→ Action item
From the data below, return the exact lines starting at the line containing "R481. Reset: From" and ending at the line containing "def PAIR_MAC_HI : Fld", both included, and nothing else.

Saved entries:
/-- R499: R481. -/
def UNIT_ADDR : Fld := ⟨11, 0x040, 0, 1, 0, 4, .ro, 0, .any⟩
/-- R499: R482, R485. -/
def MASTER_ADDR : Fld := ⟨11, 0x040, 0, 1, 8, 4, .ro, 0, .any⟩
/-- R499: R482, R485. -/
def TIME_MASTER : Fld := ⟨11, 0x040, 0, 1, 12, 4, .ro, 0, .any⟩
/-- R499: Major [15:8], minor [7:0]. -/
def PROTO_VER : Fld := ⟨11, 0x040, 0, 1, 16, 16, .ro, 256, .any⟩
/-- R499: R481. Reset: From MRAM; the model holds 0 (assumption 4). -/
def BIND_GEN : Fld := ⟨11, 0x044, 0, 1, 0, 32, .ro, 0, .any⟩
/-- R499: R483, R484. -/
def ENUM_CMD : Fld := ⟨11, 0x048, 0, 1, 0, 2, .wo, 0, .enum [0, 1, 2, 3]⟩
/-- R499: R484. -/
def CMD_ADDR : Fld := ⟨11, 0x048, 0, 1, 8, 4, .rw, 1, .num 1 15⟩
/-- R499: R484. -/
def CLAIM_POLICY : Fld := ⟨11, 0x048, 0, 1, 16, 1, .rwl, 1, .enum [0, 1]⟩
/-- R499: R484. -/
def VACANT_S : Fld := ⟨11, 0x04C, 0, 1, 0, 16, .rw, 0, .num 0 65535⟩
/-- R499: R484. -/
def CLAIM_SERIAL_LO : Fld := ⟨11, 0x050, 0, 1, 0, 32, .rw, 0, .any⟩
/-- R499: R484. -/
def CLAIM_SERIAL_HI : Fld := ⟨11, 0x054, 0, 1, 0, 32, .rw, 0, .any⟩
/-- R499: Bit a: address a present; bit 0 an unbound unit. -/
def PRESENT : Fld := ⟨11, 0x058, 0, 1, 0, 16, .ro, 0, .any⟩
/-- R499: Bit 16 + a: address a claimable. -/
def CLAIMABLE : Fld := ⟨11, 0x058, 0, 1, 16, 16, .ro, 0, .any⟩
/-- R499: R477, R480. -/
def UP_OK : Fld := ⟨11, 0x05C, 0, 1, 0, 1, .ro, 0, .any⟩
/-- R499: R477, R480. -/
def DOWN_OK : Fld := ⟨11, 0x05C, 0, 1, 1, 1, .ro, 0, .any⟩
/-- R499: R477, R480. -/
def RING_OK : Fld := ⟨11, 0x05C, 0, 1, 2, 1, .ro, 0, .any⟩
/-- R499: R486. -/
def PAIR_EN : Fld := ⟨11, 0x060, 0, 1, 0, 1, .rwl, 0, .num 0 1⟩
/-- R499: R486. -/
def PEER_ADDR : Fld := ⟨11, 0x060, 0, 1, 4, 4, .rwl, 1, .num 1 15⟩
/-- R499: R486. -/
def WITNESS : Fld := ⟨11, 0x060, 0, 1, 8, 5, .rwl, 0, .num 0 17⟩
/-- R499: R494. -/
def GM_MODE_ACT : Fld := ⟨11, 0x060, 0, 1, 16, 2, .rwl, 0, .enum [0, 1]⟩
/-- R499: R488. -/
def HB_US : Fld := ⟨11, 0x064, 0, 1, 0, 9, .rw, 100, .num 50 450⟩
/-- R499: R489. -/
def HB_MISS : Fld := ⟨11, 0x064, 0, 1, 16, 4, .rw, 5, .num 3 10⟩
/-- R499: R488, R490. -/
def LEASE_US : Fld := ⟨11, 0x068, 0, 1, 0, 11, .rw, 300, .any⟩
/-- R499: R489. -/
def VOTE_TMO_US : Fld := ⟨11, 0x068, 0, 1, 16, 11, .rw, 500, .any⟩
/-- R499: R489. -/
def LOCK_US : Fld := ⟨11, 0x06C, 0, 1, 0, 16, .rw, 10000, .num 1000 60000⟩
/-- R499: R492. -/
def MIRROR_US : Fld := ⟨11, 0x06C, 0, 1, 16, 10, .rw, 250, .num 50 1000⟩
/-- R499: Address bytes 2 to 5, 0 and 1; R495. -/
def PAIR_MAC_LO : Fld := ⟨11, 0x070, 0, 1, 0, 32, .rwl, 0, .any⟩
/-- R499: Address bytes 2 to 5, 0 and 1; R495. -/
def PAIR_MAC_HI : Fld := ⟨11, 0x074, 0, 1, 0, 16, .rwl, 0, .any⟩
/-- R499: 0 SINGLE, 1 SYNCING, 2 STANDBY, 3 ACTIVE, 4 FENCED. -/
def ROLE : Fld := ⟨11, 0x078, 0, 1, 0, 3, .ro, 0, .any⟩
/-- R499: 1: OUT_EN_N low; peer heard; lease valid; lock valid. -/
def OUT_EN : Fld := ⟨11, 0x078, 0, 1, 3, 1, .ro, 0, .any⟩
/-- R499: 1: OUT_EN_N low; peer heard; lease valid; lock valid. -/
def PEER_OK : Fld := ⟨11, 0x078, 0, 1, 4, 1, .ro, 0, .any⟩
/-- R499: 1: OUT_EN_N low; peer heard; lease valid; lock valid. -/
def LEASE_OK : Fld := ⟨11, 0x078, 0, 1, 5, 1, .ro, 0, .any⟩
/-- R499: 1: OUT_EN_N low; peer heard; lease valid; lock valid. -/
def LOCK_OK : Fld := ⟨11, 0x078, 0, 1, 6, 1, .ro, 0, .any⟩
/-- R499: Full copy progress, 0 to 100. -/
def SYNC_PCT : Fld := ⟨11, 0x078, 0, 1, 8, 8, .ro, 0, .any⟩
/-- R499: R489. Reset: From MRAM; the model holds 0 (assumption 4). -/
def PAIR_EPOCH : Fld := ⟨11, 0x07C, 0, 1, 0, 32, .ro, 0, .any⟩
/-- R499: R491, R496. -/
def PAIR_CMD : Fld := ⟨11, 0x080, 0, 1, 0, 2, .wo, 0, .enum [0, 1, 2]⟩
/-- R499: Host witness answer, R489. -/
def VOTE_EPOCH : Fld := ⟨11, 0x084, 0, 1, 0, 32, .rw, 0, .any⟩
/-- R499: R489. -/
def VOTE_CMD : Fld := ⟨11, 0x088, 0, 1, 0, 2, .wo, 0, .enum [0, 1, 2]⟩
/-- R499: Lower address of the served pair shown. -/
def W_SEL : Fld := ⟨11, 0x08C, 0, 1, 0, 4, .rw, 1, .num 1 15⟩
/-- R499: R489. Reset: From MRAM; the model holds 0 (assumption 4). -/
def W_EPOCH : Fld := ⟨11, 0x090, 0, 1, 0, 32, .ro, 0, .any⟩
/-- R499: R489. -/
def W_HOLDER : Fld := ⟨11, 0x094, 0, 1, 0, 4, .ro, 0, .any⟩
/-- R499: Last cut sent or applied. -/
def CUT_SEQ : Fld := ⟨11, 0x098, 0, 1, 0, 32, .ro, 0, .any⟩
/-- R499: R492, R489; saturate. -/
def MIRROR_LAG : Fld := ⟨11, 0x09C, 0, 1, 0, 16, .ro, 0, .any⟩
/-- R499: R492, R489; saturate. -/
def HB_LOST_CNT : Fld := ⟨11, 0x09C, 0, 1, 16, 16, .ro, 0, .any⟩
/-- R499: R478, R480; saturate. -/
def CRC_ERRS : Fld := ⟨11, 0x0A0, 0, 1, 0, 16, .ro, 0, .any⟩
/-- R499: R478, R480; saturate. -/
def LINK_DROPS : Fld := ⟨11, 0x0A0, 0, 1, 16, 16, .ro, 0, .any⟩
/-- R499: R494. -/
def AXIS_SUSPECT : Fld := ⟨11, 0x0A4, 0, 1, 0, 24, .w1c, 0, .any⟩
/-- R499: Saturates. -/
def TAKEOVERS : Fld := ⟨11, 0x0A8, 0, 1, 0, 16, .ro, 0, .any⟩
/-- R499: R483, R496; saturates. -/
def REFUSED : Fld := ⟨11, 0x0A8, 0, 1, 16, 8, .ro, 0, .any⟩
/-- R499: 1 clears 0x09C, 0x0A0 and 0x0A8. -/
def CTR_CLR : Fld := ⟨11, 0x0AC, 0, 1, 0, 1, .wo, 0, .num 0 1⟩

→ Written response
/-- R499: R481. Reset: From MRAM; the model holds 0 (assumption 4). -/
def BIND_GEN : Fld := ⟨11, 0x044, 0, 1, 0, 32, .ro, 0, .any⟩
/-- R499: R483, R484. -/
def ENUM_CMD : Fld := ⟨11, 0x048, 0, 1, 0, 2, .wo, 0, .enum [0, 1, 2, 3]⟩
/-- R499: R484. -/
def CMD_ADDR : Fld := ⟨11, 0x048, 0, 1, 8, 4, .rw, 1, .num 1 15⟩
/-- R499: R484. -/
def CLAIM_POLICY : Fld := ⟨11, 0x048, 0, 1, 16, 1, .rwl, 1, .enum [0, 1]⟩
/-- R499: R484. -/
def VACANT_S : Fld := ⟨11, 0x04C, 0, 1, 0, 16, .rw, 0, .num 0 65535⟩
/-- R499: R484. -/
def CLAIM_SERIAL_LO : Fld := ⟨11, 0x050, 0, 1, 0, 32, .rw, 0, .any⟩
/-- R499: R484. -/
def CLAIM_SERIAL_HI : Fld := ⟨11, 0x054, 0, 1, 0, 32, .rw, 0, .any⟩
/-- R499: Bit a: address a present; bit 0 an unbound unit. -/
def PRESENT : Fld := ⟨11, 0x058, 0, 1, 0, 16, .ro, 0, .any⟩
/-- R499: Bit 16 + a: address a claimable. -/
def CLAIMABLE : Fld := ⟨11, 0x058, 0, 1, 16, 16, .ro, 0, .any⟩
/-- R499: R477, R480. -/
def UP_OK : Fld := ⟨11, 0x05C, 0, 1, 0, 1, .ro, 0, .any⟩
/-- R499: R477, R480. -/
def DOWN_OK : Fld := ⟨11, 0x05C, 0, 1, 1, 1, .ro, 0, .any⟩
/-- R499: R477, R480. -/
def RING_OK : Fld := ⟨11, 0x05C, 0, 1, 2, 1, .ro, 0, .any⟩
/-- R499: R486. -/
def PAIR_EN : Fld := ⟨11, 0x060, 0, 1, 0, 1, .rwl, 0, .num 0 1⟩
/-- R499: R486. -/
def PEER_ADDR : Fld := ⟨11, 0x060, 0, 1, 4, 4, .rwl, 1, .num 1 15⟩
/-- R499: R486. -/
def WITNESS : Fld := ⟨11, 0x060, 0, 1, 8, 5, .rwl, 0, .num 0 17⟩
/-- R499: R494. -/
def GM_MODE_ACT : Fld := ⟨11, 0x060, 0, 1, 16, 2, .rwl, 0, .enum [0, 1]⟩
/-- R499: R488. -/
def HB_US : Fld := ⟨11, 0x064, 0, 1, 0, 9, .rw, 100, .num 50 450⟩
/-- R499: R489. -/
def HB_MISS : Fld := ⟨11, 0x064, 0, 1, 16, 4, .rw, 5, .num 3 10⟩
/-- R499: R488, R490. -/
def LEASE_US : Fld := ⟨11, 0x068, 0, 1, 0, 11, .rw, 300, .any⟩
/-- R499: R489. -/
def VOTE_TMO_US : Fld := ⟨11, 0x068, 0, 1, 16, 11, .rw, 500, .any⟩
/-- R499: R489. -/
def LOCK_US : Fld := ⟨11, 0x06C, 0, 1, 0, 16, .rw, 10000, .num 1000 60000⟩
/-- R499: R492. -/
def MIRROR_US : Fld := ⟨11, 0x06C, 0, 1, 16, 10, .rw, 250, .num 50 1000⟩
/-- R499: Address bytes 2 to 5, 0 and 1; R495. -/
def PAIR_MAC_LO : Fld := ⟨11, 0x070, 0, 1, 0, 32, .rwl, 0, .any⟩
/-- R499: Address bytes 2 to 5, 0 and 1; R495. -/
def PAIR_MAC_HI : Fld := ⟨11, 0x074, 0, 1, 0, 16, .rwl, 0, .any⟩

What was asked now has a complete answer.